→ Problem to solve
Return the records below from the line containing "Pseudo.expand (.smp v) = [.adcdone" onward, exactly, through and including the last line.

→ Given information

/-! ### Locations, writers and frames -/

/-- R41, with the widths of 20_memory.md section 1: a write replaces the value by `v` reduced to the location's width and
leaves every other location; writing twice is writing once. `ROM` is not written (log 11). -/
def Obligations.LocationsReadBackWhatWasWritten : Prop :=
  (∀ (s : State) (l : Loc) (v : Nat), s.adcLatch = none → (∀ i, l ≠ .gamma i) →
    peek l (memWrite l v s) = BitVec.ofNat 8 (v % 2 ^ l.width)) ∧
  (∀ (s : State) (l m : Loc) (v : Nat), m ≠ l → peek m (memWrite l v s) = peek m s) ∧
  (∀ (s : State) (l : Loc) (v : Nat), memWrite l v (memWrite l v s) = memWrite l v s)

/-- 20_memory.md section 3: a read of any location but the converter's has no side effect; the two reads of the sample,
low first, give the pair even if the converter writes a new result between them (the latch, log 9). -/
def Obligations.SampleReadIsNotTorn : Prop :=
  (∀ (s : State) (l : Loc), l ≠ .adcL → l ≠ .adcH → (memRead l s).2 = s) ∧
  (∀ (s : State) (hi lo : Byte), (memRead .adcH { (memRead .adcL s).2 with adcH := hi, adcL := lo }).1 = s.adcH) ∧
  (∀ s : State, (readSample s).1.toNat = s.adcH.toNat * 256 + s.adcL.toNat ∧
    (readSample s).2 = { s with adcLatch := none })

/-- The frame of every operation over the named locations: outside the locations the operation stores to (computed by
`storesTo`, the "written by" column of 10_state.md section 1) every location reads as before. The latch premise is an
invariant of the model (`StepKeepsRegistersOk`). -/
def Obligations.LocationsOutsideTheStoresKeepTheirValue : Prop :=
  ∀ (i : Instr) (s t : State), s.adcLatch = none → exec i s = .next t →
    ∀ l : Loc, storesTo i s l = false → peek l t = peek l s

/-- Who writes each register (10_state.md section 1): if an operation changes a register, it is one of that register's
writers. The last two clauses are not of that section: that the latch changes by `ISRS` alone is the model's choice (log 9);
`cfg` is constant (00_scope.md section 5), and that no operation of `exec` touches the model's own `schedule` and `draws` is
the model's choice (log 1, 4, 18). -/
def Obligations.RegistersChangeOnlyByTheirWriters : Prop :=
  ∀ (i : Instr) (s t : State), exec i s = .next t →
    (t.buf ≠ s.buf → i = .rst ∨ (i = .isrc ∧ effMode t.mode = .attract)) ∧
    (t.mode ≠ s.mode ∨ t.adcTrig ≠ s.adcTrig ∨ t.debounce ≠ s.debounce ∨ t.phase ≠ s.phase → i = .rst ∨ i = .isrc) ∧
    (t.slice ≠ s.slice → i = .rst ∨ i = .isrr) ∧
    (t.ports ≠ s.ports → i = .rst ∨ i = .isrr ∨ i = .isrs ∨ ∃ p v, i = .pinwr p v) ∧
    (t.pend.c ≠ s.pend.c → i = .rst ∨ i = .tickc ∨ i = .isrc) ∧
    (t.pend.r ≠ s.pend.r → i = .rst ∨ i = .tickr ∨ i = .isrr) ∧
    (t.pend.s ≠ s.pend.s → i = .rst ∨ i = .isrs ∨ ∃ v, i = .adcdone v) ∧
    (t.gie ≠ s.gie → i = .rst ∨ i = .start ∨ i = .stop) ∧
    (t.btnN ≠ s.btnN → ∃ level, i = .btn level) ∧
    (t.adcL ≠ s.adcL ∨ t.adcH ≠ s.adcH → ∃ v, i = .adcdone v) ∧
    (t.adcLatch ≠ s.adcLatch → i = .isrs) ∧
    t.cfg = s.cfg ∧ t.schedule = s.schedule ∧ t.draws = s.draws

/-! ### The step and the whole machine -/

/-- When the head of the schedule decodes to an operation, the step is that operation from the state with the word taken
off the schedule; the same through `withFetchWord` (log 1, 2). -/
def Obligations.StepPerformsTheDecodedOperation : Prop :=
  (∀ (s : State) (w : Word) (rest : List Word) (i : Instr), configOk s.cfg = true → s.schedule = w :: rest →
    decode w = .ok i → step s = exec i { s with schedule := rest }) ∧
  (∀ (s : State) (i : Instr), configOk s.cfg = true → i.served = none →
    step (s.withFetchWord 24 (encode i).toNat) = exec i s) ∧
  (∀ (s : State) (src : Source), configOk s.cfg = true →
    step (s.withFetchWord 24 (encode src.handler).toNat) =
      exec src.handler { s with gie := true, pend := s.pend.set src true })

/-- Exactly when and why a step is refused (00_scope.md section 4, 46_environment_ops.md on illegal words,
60_exceptions.md section 3; the names are log 3), and that `exec` refuses only a handler that is not enabled. -/
def Obligations.StepIsRefusedExactlyForThreeReasons : Prop :=
  (∀ (s : State) (i : Instr) (r : Refusal), exec i s = .refused r ↔
    ∃ src, i = Source.handler src ∧ ¬ (s.gie = true ∧ s.pend.get src = true) ∧ r = .notEnabled src) ∧
  ∀ (s : State) (r : Refusal), step s = .refused r ↔
    (configOk s.cfg = false ∧ r = .badConfig) ∨
    (configOk s.cfg = true ∧ ∃ w rest, s.schedule = w :: rest ∧ (∃ e, decode w = .error e) ∧ r = .illegalWord w) ∨
    (configOk s.cfg = true ∧ ∃ w rest src, s.schedule = w :: rest ∧ decode w = .ok (Source.handler src) ∧
      ¬ (s.gie = true ∧ s.pend.get src = true) ∧ r = .notEnabled src)

/-- 60_exceptions.md section 3 with the schedule exhausted (the model's choice, log 4): the dispatcher takes an enabled
handler if there is one, whichever the free value picks, and otherwise the machine idles unchanged. -/
def Obligations.DispatcherTakesAnEnabledHandler : Prop :=
  ∀ s : State, configOk s.cfg = true → s.schedule = [] →
    ((s.gie = true ∧ ∃ src, s.pend.get src = true) →
      ∃ src t, s.pend.get src = true ∧ step s = exec (Source.handler src) { s with draws := s.draws + 1 } ∧
        step s = .next t) ∧
    (¬ (s.gie = true ∧ ∃ src, s.pend.get src = true) → step s = .next s)

/-- The registers' invariant (10_state.md, the reachable values of `mode`, `debounce`, `slice`, `phase` and the agreement of
`adc_trig` with `mode`; the latch is log 9) is kept by every step from every state that has it. -/
def Obligations.StepKeepsRegistersOk : Prop :=
  ∀ s t : State, RegistersOk s → step s = .next t → RegistersOk t

/-- The invariant holds after power-up, for every configuration, and so at reset. That the converter's latch is empty at
power-up is the model's choice (log 9). -/
def Obligations.PowerUpHasRegistersOk : Prop :=
  (∀ c : Config, RegistersOk (State.powerUp c)) ∧ RegistersOk State.reset

/-- The values that 70_reset_and_hazards.md section 1 gives for the state after power-up, for every configuration: every
register but the foreign port bits and the converter's registers, whose values are the model's choice (log 7, 8). -/
def Obligations.PowerUpValues : Prop :=
  ∀ c : Config, ∀ s, s = State.powerUp c →
    s.buf = gamma ∧ effMode s.mode = c.bootMode ∧ s.mode ≠ 3#2 ∧ trigMeaning s.adcTrig = trigOf c.bootMode ∧
    s.debounce = 0#8 ∧ s.slice = 0#8 ∧ s.phase = 0#16 ∧
    (∀ (p : Port) (n : Fin 8), IsDisplayBit c.pinTable p n → (s.ports.get p).getLsbD n = true) ∧
    s.pend = ⟨false, false, false⟩ ∧ s.gie = false ∧ s.btnN = true

/-- R9: no step writes the parameters, the pin table or `GAMMA`. -/
def Obligations.ConfigurationIsConstantInARun : Prop :=
  ∀ s t : State, step s = .next t → t.cfg = s.cfg ∧ (∀ i, romPin i t = romPin i s) ∧
    (∀ i, peek (.gamma i) t = peek (.gamma i) s)

/-- A schedule of stimulus words run by `step` is the operations performed in order (30_encoding.md section 1): the step
machine refines `performAll`, stops included. -/
def Obligations.RunningAScheduleIsPerformingItsOperations : Prop :=
  ∀ (ops : List Instr) (rest : List Word) (s : State), configOk s.cfg = true →
    Host.Core.run Sys2Proof.core ops.length { s with schedule := ops.map encode ++ rest } =
      performAll ops { s with schedule := rest }

/-- 46_environment_ops.md on illegal words: a schedule that holds one is refused whole, any other is placed and nothing else
changes; and a step that meets an illegal word is refused (log 2). -/
def Obligations.IllegalWordsAreRefused : Prop :=
  (∀ (ws : List Word) (s : State), (∃ w ∈ ws, ∃ e, decode w = .error e) →
    ∃ w ∈ ws, (∃ e, decode w = .error e) ∧ placeSchedule ws s = .refused (.illegalWord w)) ∧
  (∀ (ws : List Word) (s : State), (∀ w ∈ ws, ∃ i, decode w = .ok i) →
    placeSchedule ws s = .next { s with schedule := ws }) ∧
  (∀ (s : State) (w : Word) (rest : List Word) (e : DecodeError), configOk s.cfg = true → s.schedule = w :: rest →
    decode w = .error e → step s = .refused (.illegalWord w))

/-- 30_encoding.md section 5: the pseudo-operations and their expansions, and that `CT`, `RT` and `SMP` have their two steps
exactly where the handler's step is enabled, that is where `gie = 1`. -/
def Obligations.PseudoOperationsNeedPreemption : Prop :=
  (∀ v : Sample, Pseudo.expand .press = [.btn false] ∧ Pseudo.expand .release = [.btn true] ∧
    Pseudo.expand .ct = [.tickc, .isrc] ∧ Pseudo.expand .rt = [.tickr, .isrr] ∧
    Pseudo.expand (.smp v) = [.adcdone v, .isrs]) ∧
  (∀ (s : State) (v : Sample),
    ((∃ t, performAll (Pseudo.expand .ct) s = .next t) ↔ s.gie = true) ∧
    ((∃ t, performAll (Pseudo.expand .rt) s = .next t) ↔ s.gie = true) ∧
    ((∃ t, performAll (Pseudo.expand (.smp v)) s = .next t) ↔ s.gie = true))

/-- 70_reset_and_hazards.md, "First behaviour after reset" (which the spec marks as derived): after `START` the LEDs are
dark, the first refresh handler step shows the gamma ramp at threshold 16, and the first control handler step replaces the
buffer by the frame of phase 323. -/
def Obligations.FirstBehaviourAfterReset : Prop :=
  ∃ a b c, performAll [.start] State.reset = .next a ∧ decodePorts boardPinTable a.ports = 0#16 ∧
    performAll [.tickr, .isrr] a = .next b ∧ decodePorts boardPinTable b.ports = buildPattern false gamma 16#8 ∧
    performAll [.tickc, .isrc] b = .next c ∧ ∀ i : Fin 16, c.buf[i] = attractLevel 12 i 323
end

→ Completed task
    Pseudo.expand (.smp v) = [.adcdone v, .isrs]) ∧
  (∀ (s : State) (v : Sample),
    ((∃ t, performAll (Pseudo.expand .ct) s = .next t) ↔ s.gie = true) ∧
    ((∃ t, performAll (Pseudo.expand .rt) s = .next t) ↔ s.gie = true) ∧
    ((∃ t, performAll (Pseudo.expand (.smp v)) s = .next t) ↔ s.gie = true))

/-- 70_reset_and_hazards.md, "First behaviour after reset" (which the spec marks as derived): after `START` the LEDs are
dark, the first refresh handler step shows the gamma ramp at threshold 16, and the first control handler step replaces the
buffer by the frame of phase 323. -/
def Obligations.FirstBehaviourAfterReset : Prop :=
  ∃ a b c, performAll [.start] State.reset = .next a ∧ decodePorts boardPinTable a.ports = 0#16 ∧
    performAll [.tickr, .isrr] a = .next b ∧ decodePorts boardPinTable b.ports = buildPattern false gamma 16#8 ∧
    performAll [.tickc, .isrc] b = .next c ∧ ∀ i : Fin 16, c.buf[i] = attractLevel 12 i 323
end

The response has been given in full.